▸ Provided records:
/-- On a master: LOGIC_CYCLE_LEAD of an idle engine in STARTING or RUN lets the waiting force commands take effect and schedules a
snapshot; LOGIC_SNAPSHOT latches the own image (filtered inputs, trip lines, valid GOOSE inputs, FO_CMD with the pins) into
its place in the array and at 0x0109_E000, and completes LGE_NOW with logic time; INPUT_IMAGE_RECEIVED of another member of
the domain stores the image and its VALID bit; LOGIC_EXEC shows VALID, also in words 126 and 127, pulses MISS where an image
is missing, evaluates every instance with constant inputs by its block, and fills each member's slice, from the safe slice
where no instance and no force writes it; LOGIC_OUT sends every other member its slice and copies the RETAIN lines to the
shadow; without OUTSYNC it applies the own slice, ends OUT and enters RUN, with OUTSYNC it holds the slice. A remote member
sends its image at a snapshot. Memory effects are stated where the engine's stores are granted (its banks are ON). Outside its
phase, its role or with EN = 0 (snapshot) an event does nothing. (R218, R219, R220, R226, R227, R229, R230, R233,
13_logic_engine.md) -/
def Obligations.LogicCyclesRunInPhases : Prop :=
  ∀ (s : State),
    (s.lgeMaster = true → s.lgeRuns = true → s.lge.phase = .idle → Completes .logicCycleLead s (fun t => t.lge.phase = .lead ∧
      t.lge.lead = s.time.ticks ∧ t.lge.fcmd = [] ∧ t.lge.fres = none ∧ t.lge.forces = (forceWaiting s).lge.forces ∧
      t.out = s.out ++ [.logicSnap (s.get R.lgeRcStat_gen)] ∧ t.le = s.le ∧ SameButHeaders s t ∧
      (∀ y : Word, s.lge.fres = some y → t.groupValid R.lgeForceRes = true ∧ t.groupWord R.lgeForceRes 1 = y) ∧
      (s.lge.fcmd = [] → Frame [R.lgeForceRes.addr, R.lgeForceRes.addr + 4, R.lgeForceRes.addr + 8] [.lge, .out] [.lge] s t))) ∧
    ((s.lgeMaster = false ∨ s.lgeRuns = false ∨ s.lge.phase ≠ .idle) → exec .logicCycleLead s = .next s.fin) ∧
    (∀ gen : BitVec 16,
      ((s.bit R.lgeCtrl_en = false ∨ (s.lgeMaster = false ∧ s.lgeRemote = false) ∨ (s.lgeMaster = true ∧ s.lge.phase ≠ .lead)) →
        exec (.logicSnapshot gen) s = .next s.fin) ∧
      (s.bit R.lgeCtrl_en = true → s.lgeMaster = true → s.lge.phase = .lead → Completes (.logicSnapshot gen) s (fun t => t.lge.phase = .gather ∧
        t.lge.valid = 2 ^ s.selfId ∧ t.lge.now = s.logicUs ∧
        (s.lgeRuns = true → t.groupValid R.lgeNow = true ∧ t.groupWord R.lgeNow 1 = BitVec.ofNat 32 s.logicUs ∧
          t.groupWord R.lgeNow 2 = BitVec.ofNat 32 (s.logicUs / 2 ^ 32)) ∧
        (∀ p : LProg, LogicMemory p s → OnlyRegs [R.lgeNow.addr, R.lgeNow.addr + 4, R.lgeNow.addr + 8] s t ∧
          t.word (imgAddr s.selfId) = s.reg R.fioFiState ∧ t.word ownImage = s.reg R.fioFiState ∧
          (∀ i : Fin 8, t.word (imgAddr s.selfId + 4 + 4 * i.val) = BitVec.ofNat 32 (s.trm.lines / 2 ^ (32 * i.val))) ∧
          (∀ i : Fin 1024, (s.gin i.val).valid = true →
            (t.word (imgAddr s.selfId + 36 + 4 * (i.val / 32))).getLsbD (i.val % 32) = (s.gin i.val).val) ∧
          t.word (imgAddr s.selfId + 164) = BitVec.ofNat 32 (s.get R.trmFoCmd_cmd + s.get R.fioFoPin_pin * 2 ^ 16)) ∧
        (∀ a : Nat, (a < imgAddr s.selfId ∨ imgAddr s.selfId + 512 ≤ a) → (a < ownImage ∨ ownImage + 512 ≤ a) → memByte t.mem a = memByte s.mem a))) ∧
      (s.bit R.lgeCtrl_en = true → s.lgeMaster = false → s.lgeRemote = true → Completes (.logicSnapshot gen) s (fun t =>
        (s.memCheck 4 ownImage 512 true = none → t.word ownImage = s.reg R.fioFiState) ∧
        (∃ bs : List Byte, bs.length = 512 ∧ t.out = s.out ++ [.logicImage (s.get R.lgeCfg_master_mbr) bs]) ∧ SameMemoryBut ownImage 512 s t ∧
        (s.le = leREMOTE → t.groupValid R.lgeNow = true)))) ∧
    (∀ (m : Fin 64) (image : List Byte),
      (s.lgeMaster = true → s.lge.phase = .gather → m.val ≠ s.selfId → s.lgeDom.testBit m.val = true →
        Completes (.inputImageReceived m image) s (fun t => t.lge.valid = s.lge.valid ||| 2 ^ m.val ∧ SameMemoryBut (imgAddr m.val) 512 s t ∧
          (s.memCheck 4 (imgAddr m.val) 512 true = none →
            (∀ j : Nat, j < 512 → memByte t.mem (imgAddr m.val + j) = image.getD j 0) ∧ Frame [] [.lge, .mem] [] s t))) ∧
      ((s.lgeMaster = false ∨ s.lge.phase ≠ .gather ∨ m.val = s.selfId ∨ s.lgeDom.testBit m.val = false) →
        exec (.inputImageReceived m image) s = .next s.fin)) ∧
    (∀ e : Option (Fin 8192), (s.lge.prog = none ∨ s.lgeMaster = false ∨ s.lge.phase ≠ .gather) → exec (.logicExec e) s = .next s.fin) ∧
    ((s.lge.prog = none ∨ s.lgeMaster = false ∨ s.lge.phase ≠ .exec) → exec .logicOut s = .next s.fin) ∧
    (∀ p : LProg, s.lge.prog = some p → s.lgeMaster = true → LogicMemory p s →
      (s.lge.phase = .gather → s.lge.forces = [] → s.lgePoison p = none → Completes (.logicExec none) s (fun t => t.lge.phase = .exec ∧
        t.reg R.lgeValidLo = BitVec.ofNat 32 s.lge.valid ∧ t.reg R.lgeValidHi = BitVec.ofNat 32 (s.lge.valid / 2 ^ 32) ∧
        (∀ x ∈ [imgAddr s.selfId, ownImage], (∀ i ∈ p.insts, x + 512 ≤ instBase + i.addr ∨ instBase + i.addr + 8 ≤ x) →
          t.word (x + 504) = BitVec.ofNat 32 s.lge.valid ∧ t.word (x + 508) = BitVec.ofNat 32 (s.lge.valid / 2 ^ 32)) ∧
        (s.lgeDom &&& s.lge.valid ≠ s.lgeDom → Pends t .lge 2) ∧
        (∀ (k : Nat) (x : LInst) (vals : List (BitVec 64)), p.insts[k]? = some x → x.ins = vals.map LSrc.const → s.lge.cells.length = p.insts.length →
          ∃ f : Nat, t.lge.cells[k]? = some (lEval s.lge.now x vals (s.lge.cells.getD k {}) f).cell) ∧
        (p.outs = [] → ∀ m ∈ s.domList, memBytes t.mem (sliceAddr m) 192 =
          padSlice (((p.safe.find? (fun x => x.1 == m)).map (fun x => x.2)).getD [])) ∧
        OnlyRegs [R.lgeValidLo, R.lgeValidHi, R.lgeStat] s t)) ∧
      (s.lge.phase = .exec → s.lge.swap = none →
        (s.bit R.lgeCfg_outsync = false → Completes .logicOut s (fun t => t.lge.phase = .idle ∧ t.le = leRUN ∧ t.groupValid R.lgeCyc = true ∧
          Pends t .lge 1 ∧ t.slice = memBytes s.mem (sliceAddr s.selfId) 192 ∧
          (∀ a : Nat, (a < ownSlice ∨ ownSlice + 192 ≤ a) → (a < shadowBase ∨ shadowBase + 0x40000 ≤ a) → memByte t.mem a = memByte s.mem a) ∧
          t.out = s.out ++ (s.domList.filter (fun m => m != s.selfId)).map (fun m => Emit.logicSlice m (memBytes s.mem (sliceAddr m) 192) (!s.lge.forces.isEmpty)))) ∧
        (s.bit R.lgeCfg_outsync = true → Completes .logicOut s (fun t => t.lge.phase = .out ∧
          t.lge.held = some (memBytes s.mem (sliceAddr s.selfId) 192) ∧ t.le = s.le ∧ SameMemoryBut shadowBase 0x40000 s t ∧
          Frame [] [.lge, .out, .mem] [] s t))))

/-- AND, OR, NOT, NAND and NOR of their boolean inputs; R_TRIG and F_TRIG give one edge, and none while primed; SR is set dominant
and RS reset dominant; TON sets Q while IN holds and NOW − START reaches PT, restarts at a rising IN and shows ET = min(NOW −
START, PT), 0 while IN is 0; CTU counts a rising edge, holds at the INT32 limit and is cleared by its reset; INT32 ADD, SUB
and MUL saturate; DIV and MOD by 0 give 0 and set ARITH; a REAL32 operation on a NaN gives +0.0 and sets ARITH; SEL selects.
AND and OR draw no free value. (R222, R223, R224, R225, R231, 13_logic_engine.md) -/
def Obligations.BlocksComputeAsTheLibrarySays : Prop :=
  ∀ (now f : Nat) (x : LInst) (xs : List (BitVec 64)) (c : LCell),
    (x.type = 0x01 → (lEval now x xs c f).cell.out = lBit (xs.all lBool) ∧ (lEval now x xs c f).free = f) ∧
    (x.type = 0x02 → (lEval now x xs c f).cell.out = lBit (xs.any lBool) ∧ (lEval now x xs c f).free = f) ∧
    (x.type = 0x04 → (lEval now x xs c f).cell.out = lBit (!lBool (xs.getD 0 0))) ∧
    (x.type = 0x05 → (lEval now x xs c f).cell.out = lBit (xs.any (fun v => !lBool v))) ∧
    (x.type = 0x06 → (lEval now x xs c f).cell.out = lBit (xs.all (fun v => !lBool v))) ∧
    ((x.type = 0x08 ∨ x.type = 0x09) → c.primed = true → (lEval now x xs c f).cell.out = 0 ∧ (lEval now x xs c f).cell.primed = false) ∧
    (x.type = 0x08 → c.primed = false → (lEval now x xs c f).cell.out = lBit (lBool (xs.getD 0 0) && !c.prev.testBit 0) ∧
      (lEval now x xs c f).cell.prev.testBit 0 = lBool (xs.getD 0 0)) ∧
    (x.type = 0x09 → c.primed = false → (lEval now x xs c f).cell.out = lBit (!lBool (xs.getD 0 0) && c.prev.testBit 0) ∧
      (lEval now x xs c f).cell.prev.testBit 0 = lBool (xs.getD 0 0)) ∧
    (x.type = 0x0A → (lBool (xs.getD 0 0) = true → (lEval now x xs c f).cell.out = 1) ∧
      (lBool (xs.getD 0 0) = false → lBool (xs.getD 1 0) = true → (lEval now x xs c f).cell.out = 0)) ∧
    (x.type = 0x0B → (lBool (xs.getD 1 0) = true → (lEval now x xs c f).cell.out = 0) ∧
      (lBool (xs.getD 1 0) = false → lBool (xs.getD 0 0) = true → (lEval now x xs c f).cell.out = 1)) ∧
    (x.type = 0x10 → c.restart = false →
      (lBool (xs.getD 0 0) = false → (lEval now x xs c f).cell.out = 0 ∧ (lEval now x xs c f).cell.et = 0) ∧
      (lBool (xs.getD 0 0) = true → c.prev.testBit 0 = true → c.start ≤ now → 0 ≤ (xs.getD 1 0).toInt →
        (lEval now x xs c f).cell.start = c.start ∧
        (lEval now x xs c f).cell.out = lBit (decide ((xs.getD 1 0).toInt ≤ ((now - c.start : Nat) : Int))) ∧
        ((lEval now x xs c f).cell.et : Int) = min ((now - c.start : Nat) : Int) (xs.getD 1 0).toInt) ∧
      (lBool (xs.getD 0 0) = true → c.prev.testBit 0 = false → (lEval now x xs c f).cell.start = now)) ∧
    (x.type = 0x18 → (lBool (xs.getD 1 0) = true → (lEval now x xs c f).cell.cv = 0) ∧
      (lBool (xs.getD 1 0) = false → (lEval now x xs c f).cell.cv =
        (if lBool (xs.getD 0 0) && !c.prev.testBit 0 && !c.primed then (if c.cv < 0x7FFFFFFF then c.cv + 1 else c.cv) else c.cv)) ∧
      ((lEval now x xs c f).cell.out = lBit (decide (lInt (xs.getD 2 0) ≤ (lEval now x xs c f).cell.cv)))) ∧
    (x.real = false → (x.type = 0x28 ∨ x.type = 0x29 ∨ x.type = 0x2A) →
      ((lEval now x xs c f).cell.out).toInt = max (-0x80000000) (min 0x7FFFFFFF
        (if x.type = 0x28 then lInt (xs.getD 0 0) + lInt (xs.getD 1 0) else if x.type = 0x29 then lInt (xs.getD 0 0) - lInt (xs.getD 1 0)
         else lInt (xs.getD 0 0) * lInt (xs.getD 1 0))) ∧ (lEval now x xs c f).arith = false) ∧
    (x.real = false → (x.type = 0x2B ∨ x.type = 0x2C) → lInt (xs.getD 1 0) = 0 → (lEval now x xs c f).cell.out = 0 ∧ (lEval now x xs c f).arith = true) ∧
    (x.real = true → 0x28 ≤ x.type → x.type ≤ 0x31 → (∃ v ∈ xs, F32.isNaN (lReal v) = true) →
      (lEval now x xs c f).cell.out = 0 ∧ (lEval now x xs c f).arith = true) ∧
    (x.type = 0x38 → (lEval now x xs c f).cell.out = (if lBool (xs.getD 0 0) then xs.getD 2 0 else xs.getD 1 0).setWidth 32)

▸ Work instructions:
Looking at the material above, count the lines where the word "logicOut" occurs, and answer with that count alone.

▸ Answer box:
3